▸ Records supplied:
╔══
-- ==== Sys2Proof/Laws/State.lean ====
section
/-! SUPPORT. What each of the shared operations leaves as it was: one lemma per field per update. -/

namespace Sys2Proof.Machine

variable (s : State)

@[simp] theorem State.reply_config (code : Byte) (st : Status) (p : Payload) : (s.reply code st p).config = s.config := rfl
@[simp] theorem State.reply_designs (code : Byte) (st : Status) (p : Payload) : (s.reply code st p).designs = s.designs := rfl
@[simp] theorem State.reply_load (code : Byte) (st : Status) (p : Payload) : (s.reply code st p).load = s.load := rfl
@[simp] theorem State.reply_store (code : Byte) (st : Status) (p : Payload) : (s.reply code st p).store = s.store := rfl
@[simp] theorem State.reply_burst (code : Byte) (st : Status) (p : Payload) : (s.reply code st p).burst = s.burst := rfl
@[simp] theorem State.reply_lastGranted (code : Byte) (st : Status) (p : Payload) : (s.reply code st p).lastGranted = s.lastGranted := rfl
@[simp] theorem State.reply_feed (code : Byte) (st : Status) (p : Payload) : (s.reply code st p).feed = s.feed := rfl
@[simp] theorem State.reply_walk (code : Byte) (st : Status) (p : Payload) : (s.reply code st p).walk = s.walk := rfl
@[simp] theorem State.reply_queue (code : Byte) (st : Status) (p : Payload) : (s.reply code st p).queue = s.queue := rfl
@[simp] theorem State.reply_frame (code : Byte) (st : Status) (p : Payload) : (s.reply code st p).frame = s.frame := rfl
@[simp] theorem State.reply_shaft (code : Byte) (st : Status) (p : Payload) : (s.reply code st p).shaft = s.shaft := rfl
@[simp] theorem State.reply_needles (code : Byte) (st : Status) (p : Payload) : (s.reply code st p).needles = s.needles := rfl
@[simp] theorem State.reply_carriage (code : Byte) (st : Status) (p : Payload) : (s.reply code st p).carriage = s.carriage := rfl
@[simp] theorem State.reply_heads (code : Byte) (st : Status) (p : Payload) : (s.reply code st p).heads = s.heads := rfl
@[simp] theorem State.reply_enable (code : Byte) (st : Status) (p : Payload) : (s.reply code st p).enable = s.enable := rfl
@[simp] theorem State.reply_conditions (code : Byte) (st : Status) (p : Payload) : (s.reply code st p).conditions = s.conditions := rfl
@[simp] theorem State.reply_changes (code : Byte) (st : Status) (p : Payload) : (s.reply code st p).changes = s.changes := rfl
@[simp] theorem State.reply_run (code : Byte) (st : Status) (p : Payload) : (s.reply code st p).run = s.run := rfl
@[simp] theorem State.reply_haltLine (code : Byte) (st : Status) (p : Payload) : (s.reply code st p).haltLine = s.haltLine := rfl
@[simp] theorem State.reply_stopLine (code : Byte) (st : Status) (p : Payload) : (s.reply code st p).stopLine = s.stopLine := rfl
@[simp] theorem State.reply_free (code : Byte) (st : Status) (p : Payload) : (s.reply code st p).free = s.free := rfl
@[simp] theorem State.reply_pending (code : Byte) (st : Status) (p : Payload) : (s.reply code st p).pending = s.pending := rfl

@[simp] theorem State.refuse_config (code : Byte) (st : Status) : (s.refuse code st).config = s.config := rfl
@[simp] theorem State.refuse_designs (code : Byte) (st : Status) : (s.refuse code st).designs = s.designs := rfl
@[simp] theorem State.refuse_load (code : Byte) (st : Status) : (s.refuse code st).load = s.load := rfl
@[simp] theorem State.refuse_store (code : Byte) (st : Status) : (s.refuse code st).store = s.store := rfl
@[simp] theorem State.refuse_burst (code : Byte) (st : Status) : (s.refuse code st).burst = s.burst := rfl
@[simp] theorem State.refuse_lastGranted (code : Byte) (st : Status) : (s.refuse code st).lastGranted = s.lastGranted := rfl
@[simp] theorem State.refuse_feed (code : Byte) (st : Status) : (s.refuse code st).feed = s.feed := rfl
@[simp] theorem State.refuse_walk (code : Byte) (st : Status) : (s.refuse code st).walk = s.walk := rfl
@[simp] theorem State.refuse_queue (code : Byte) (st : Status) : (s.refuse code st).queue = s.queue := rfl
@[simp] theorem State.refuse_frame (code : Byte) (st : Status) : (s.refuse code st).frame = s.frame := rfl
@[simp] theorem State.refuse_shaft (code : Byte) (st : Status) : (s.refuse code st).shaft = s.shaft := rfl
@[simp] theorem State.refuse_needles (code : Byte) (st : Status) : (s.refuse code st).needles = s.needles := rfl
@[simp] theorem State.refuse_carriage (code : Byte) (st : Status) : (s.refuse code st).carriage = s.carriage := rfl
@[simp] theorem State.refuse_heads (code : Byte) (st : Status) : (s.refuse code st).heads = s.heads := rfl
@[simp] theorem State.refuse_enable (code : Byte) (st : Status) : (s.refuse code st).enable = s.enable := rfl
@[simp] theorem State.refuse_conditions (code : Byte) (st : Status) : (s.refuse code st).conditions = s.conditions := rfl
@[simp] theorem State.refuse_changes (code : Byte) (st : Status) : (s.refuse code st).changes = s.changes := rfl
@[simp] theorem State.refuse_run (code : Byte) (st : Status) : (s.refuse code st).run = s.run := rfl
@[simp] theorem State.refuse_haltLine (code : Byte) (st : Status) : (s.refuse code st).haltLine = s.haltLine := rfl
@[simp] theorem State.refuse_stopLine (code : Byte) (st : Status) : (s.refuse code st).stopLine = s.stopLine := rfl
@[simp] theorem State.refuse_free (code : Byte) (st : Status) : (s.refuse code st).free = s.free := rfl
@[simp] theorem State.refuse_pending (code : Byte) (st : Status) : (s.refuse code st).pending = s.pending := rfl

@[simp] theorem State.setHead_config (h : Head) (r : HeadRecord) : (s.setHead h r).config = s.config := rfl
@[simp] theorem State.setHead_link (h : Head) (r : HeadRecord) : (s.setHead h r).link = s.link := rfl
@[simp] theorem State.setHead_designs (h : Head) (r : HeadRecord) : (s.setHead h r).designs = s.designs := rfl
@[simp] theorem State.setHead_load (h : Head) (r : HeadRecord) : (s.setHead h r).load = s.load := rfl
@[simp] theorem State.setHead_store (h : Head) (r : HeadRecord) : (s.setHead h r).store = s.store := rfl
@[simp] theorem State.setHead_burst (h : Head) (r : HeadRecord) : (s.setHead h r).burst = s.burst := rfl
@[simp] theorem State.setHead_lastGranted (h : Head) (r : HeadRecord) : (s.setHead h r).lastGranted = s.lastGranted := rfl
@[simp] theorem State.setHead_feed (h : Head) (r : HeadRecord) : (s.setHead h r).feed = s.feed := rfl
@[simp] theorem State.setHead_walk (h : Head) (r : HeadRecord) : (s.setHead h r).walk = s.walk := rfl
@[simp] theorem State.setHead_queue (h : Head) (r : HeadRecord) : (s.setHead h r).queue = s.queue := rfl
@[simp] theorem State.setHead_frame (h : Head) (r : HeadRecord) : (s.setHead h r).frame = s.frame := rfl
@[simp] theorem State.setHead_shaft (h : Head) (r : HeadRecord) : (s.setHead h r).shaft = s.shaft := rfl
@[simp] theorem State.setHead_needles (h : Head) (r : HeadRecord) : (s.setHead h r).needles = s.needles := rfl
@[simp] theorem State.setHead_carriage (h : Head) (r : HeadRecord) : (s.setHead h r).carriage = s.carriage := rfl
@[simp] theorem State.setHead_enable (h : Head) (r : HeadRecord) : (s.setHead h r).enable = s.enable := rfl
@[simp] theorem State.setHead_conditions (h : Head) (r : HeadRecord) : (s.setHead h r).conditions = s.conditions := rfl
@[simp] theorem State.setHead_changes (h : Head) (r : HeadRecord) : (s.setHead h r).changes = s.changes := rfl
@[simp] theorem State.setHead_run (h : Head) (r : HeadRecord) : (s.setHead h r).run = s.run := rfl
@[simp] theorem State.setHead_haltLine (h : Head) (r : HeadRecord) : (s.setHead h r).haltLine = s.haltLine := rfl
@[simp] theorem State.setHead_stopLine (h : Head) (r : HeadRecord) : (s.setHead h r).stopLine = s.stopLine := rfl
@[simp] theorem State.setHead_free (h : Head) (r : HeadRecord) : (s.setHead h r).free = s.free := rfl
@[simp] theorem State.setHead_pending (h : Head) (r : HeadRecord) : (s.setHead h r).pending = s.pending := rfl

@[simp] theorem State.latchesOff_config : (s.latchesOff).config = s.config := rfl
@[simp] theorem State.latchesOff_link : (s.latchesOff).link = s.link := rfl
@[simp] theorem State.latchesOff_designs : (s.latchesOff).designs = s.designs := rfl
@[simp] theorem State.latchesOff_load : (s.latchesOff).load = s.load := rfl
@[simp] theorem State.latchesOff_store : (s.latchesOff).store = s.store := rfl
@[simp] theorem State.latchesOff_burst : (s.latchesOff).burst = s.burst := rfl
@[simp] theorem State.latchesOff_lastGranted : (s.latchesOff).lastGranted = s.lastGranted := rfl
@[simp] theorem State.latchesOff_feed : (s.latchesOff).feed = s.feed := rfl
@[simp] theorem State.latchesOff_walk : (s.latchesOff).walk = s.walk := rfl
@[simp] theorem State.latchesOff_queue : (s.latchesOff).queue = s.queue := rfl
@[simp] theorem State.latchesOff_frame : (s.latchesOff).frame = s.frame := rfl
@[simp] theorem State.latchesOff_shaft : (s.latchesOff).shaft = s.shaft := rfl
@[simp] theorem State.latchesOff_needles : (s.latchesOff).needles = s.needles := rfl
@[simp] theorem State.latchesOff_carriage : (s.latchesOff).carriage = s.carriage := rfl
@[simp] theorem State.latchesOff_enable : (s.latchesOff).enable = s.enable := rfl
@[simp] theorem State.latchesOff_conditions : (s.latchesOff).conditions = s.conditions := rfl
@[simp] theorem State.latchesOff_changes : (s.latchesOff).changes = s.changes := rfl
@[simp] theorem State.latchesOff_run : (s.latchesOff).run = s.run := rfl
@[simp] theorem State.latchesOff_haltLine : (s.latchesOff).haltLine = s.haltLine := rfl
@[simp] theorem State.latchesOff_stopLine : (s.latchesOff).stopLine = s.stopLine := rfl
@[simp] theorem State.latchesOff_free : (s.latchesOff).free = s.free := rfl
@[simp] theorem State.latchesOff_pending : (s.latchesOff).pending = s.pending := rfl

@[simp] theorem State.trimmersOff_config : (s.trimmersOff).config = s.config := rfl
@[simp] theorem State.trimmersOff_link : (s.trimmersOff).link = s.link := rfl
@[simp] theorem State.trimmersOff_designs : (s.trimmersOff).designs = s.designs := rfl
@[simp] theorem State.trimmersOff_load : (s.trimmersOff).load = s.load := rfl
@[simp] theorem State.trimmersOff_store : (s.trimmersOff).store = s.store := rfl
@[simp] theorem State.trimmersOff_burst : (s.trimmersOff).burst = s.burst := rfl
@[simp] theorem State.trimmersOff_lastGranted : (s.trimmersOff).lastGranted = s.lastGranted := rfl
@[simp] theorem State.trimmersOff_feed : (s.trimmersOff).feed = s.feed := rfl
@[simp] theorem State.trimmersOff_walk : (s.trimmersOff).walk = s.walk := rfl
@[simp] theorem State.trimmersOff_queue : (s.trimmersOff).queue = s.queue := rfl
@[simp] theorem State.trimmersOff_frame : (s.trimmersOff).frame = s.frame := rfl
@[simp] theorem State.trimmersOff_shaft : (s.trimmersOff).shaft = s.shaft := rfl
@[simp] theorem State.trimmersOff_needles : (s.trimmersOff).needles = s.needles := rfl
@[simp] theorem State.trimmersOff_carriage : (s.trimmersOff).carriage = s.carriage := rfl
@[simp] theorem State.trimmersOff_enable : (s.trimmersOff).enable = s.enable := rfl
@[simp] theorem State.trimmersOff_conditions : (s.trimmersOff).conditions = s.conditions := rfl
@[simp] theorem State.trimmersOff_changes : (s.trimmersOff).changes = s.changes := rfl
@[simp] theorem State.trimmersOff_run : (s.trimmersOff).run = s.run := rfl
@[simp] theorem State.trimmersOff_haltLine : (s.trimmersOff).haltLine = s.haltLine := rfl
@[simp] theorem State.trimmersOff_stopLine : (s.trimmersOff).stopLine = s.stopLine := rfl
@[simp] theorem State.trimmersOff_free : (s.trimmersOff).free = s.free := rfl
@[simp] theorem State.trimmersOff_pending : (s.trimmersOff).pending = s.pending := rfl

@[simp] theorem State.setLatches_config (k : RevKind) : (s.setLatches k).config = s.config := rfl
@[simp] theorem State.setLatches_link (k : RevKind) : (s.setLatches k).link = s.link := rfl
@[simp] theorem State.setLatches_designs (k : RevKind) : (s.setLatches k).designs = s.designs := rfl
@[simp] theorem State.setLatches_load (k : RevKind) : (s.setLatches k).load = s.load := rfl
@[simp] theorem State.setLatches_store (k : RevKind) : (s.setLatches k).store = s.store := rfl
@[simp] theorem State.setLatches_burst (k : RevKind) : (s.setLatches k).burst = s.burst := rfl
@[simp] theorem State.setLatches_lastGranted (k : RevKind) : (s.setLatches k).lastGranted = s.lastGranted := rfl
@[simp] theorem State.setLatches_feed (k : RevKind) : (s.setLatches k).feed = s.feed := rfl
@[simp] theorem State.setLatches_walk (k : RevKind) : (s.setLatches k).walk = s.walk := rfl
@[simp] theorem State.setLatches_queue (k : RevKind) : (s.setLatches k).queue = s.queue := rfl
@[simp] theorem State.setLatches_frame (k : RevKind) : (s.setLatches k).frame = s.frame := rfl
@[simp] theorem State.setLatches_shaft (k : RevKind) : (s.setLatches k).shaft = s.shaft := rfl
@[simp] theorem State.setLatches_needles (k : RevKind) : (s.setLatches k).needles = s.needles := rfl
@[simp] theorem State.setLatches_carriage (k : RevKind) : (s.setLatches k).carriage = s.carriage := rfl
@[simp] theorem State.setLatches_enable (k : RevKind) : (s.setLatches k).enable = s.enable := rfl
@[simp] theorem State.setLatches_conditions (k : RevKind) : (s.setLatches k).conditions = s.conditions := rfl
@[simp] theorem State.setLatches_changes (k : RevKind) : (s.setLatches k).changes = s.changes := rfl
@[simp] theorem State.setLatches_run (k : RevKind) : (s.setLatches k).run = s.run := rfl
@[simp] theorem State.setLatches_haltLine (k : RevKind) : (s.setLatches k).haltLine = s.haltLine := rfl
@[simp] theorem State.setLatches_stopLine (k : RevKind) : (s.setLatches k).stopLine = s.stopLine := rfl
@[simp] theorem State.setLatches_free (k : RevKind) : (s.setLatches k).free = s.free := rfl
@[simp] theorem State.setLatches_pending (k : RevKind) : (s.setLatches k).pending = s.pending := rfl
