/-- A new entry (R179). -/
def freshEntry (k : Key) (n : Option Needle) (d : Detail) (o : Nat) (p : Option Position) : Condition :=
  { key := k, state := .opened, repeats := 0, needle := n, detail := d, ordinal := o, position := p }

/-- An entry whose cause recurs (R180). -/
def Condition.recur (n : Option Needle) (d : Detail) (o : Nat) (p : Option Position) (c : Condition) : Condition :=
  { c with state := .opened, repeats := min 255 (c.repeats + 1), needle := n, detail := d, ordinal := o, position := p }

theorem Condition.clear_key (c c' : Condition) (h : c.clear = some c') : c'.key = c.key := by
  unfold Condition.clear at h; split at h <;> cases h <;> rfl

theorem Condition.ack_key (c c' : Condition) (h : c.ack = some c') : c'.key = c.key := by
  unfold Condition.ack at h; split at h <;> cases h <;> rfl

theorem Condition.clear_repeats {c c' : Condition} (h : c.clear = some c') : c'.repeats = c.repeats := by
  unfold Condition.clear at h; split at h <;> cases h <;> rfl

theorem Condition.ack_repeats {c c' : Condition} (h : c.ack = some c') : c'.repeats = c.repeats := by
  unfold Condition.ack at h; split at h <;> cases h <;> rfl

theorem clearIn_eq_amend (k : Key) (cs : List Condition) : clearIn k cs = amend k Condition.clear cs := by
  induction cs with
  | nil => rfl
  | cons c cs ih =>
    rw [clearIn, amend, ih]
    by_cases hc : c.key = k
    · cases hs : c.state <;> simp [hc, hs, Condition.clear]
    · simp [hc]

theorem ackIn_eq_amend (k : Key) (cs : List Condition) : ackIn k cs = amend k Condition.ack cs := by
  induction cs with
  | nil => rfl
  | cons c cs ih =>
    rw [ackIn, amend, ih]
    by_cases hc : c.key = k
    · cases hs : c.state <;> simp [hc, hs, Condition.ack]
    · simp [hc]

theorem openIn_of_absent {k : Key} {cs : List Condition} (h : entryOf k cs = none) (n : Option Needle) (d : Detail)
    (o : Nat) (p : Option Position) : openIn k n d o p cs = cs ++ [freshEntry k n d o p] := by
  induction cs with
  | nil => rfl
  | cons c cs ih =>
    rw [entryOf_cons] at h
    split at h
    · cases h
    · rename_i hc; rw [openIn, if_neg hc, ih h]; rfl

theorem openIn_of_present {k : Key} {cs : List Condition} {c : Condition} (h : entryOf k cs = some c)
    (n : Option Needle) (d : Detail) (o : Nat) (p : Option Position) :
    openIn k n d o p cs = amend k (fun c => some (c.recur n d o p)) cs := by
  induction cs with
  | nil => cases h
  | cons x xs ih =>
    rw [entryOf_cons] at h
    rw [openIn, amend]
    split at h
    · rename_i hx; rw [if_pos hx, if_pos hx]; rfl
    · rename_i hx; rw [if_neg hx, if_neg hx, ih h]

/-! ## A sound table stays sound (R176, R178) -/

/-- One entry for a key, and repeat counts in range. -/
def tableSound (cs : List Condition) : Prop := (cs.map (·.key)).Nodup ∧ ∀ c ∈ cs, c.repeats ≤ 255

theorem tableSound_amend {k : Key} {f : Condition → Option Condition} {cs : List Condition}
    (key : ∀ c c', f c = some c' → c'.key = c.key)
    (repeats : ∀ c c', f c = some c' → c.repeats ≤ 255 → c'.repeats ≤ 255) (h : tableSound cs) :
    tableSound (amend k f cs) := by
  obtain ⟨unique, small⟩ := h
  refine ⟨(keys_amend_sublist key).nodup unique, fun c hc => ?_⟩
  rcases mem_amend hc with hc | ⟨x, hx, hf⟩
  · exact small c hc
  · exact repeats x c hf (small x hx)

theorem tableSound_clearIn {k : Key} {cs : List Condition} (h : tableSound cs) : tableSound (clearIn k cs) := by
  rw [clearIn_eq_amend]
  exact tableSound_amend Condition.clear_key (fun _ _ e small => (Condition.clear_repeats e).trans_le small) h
╚══
▸ What to do: Reproduce exactly, and with no other material, the lines between those holding "cs = some c)" and "if_neg hx, ih h]", inclusive.

▸ Solution:
theorem openIn_of_present {k : Key} {cs : List Condition} {c : Condition} (h : entryOf k cs = some c)
    (n : Option Needle) (d : Detail) (o : Nat) (p : Option Position) :
    openIn k n d o p cs = amend k (fun c => some (c.recur n d o p)) cs := by
  induction cs with
  | nil => cases h
  | cons x xs ih =>
    rw [entryOf_cons] at h
    rw [openIn, amend]
    split at h
    · rename_i hx; rw [if_pos hx, if_pos hx]; rfl
    · rename_i hx; rw [if_neg hx, if_neg hx, ih h]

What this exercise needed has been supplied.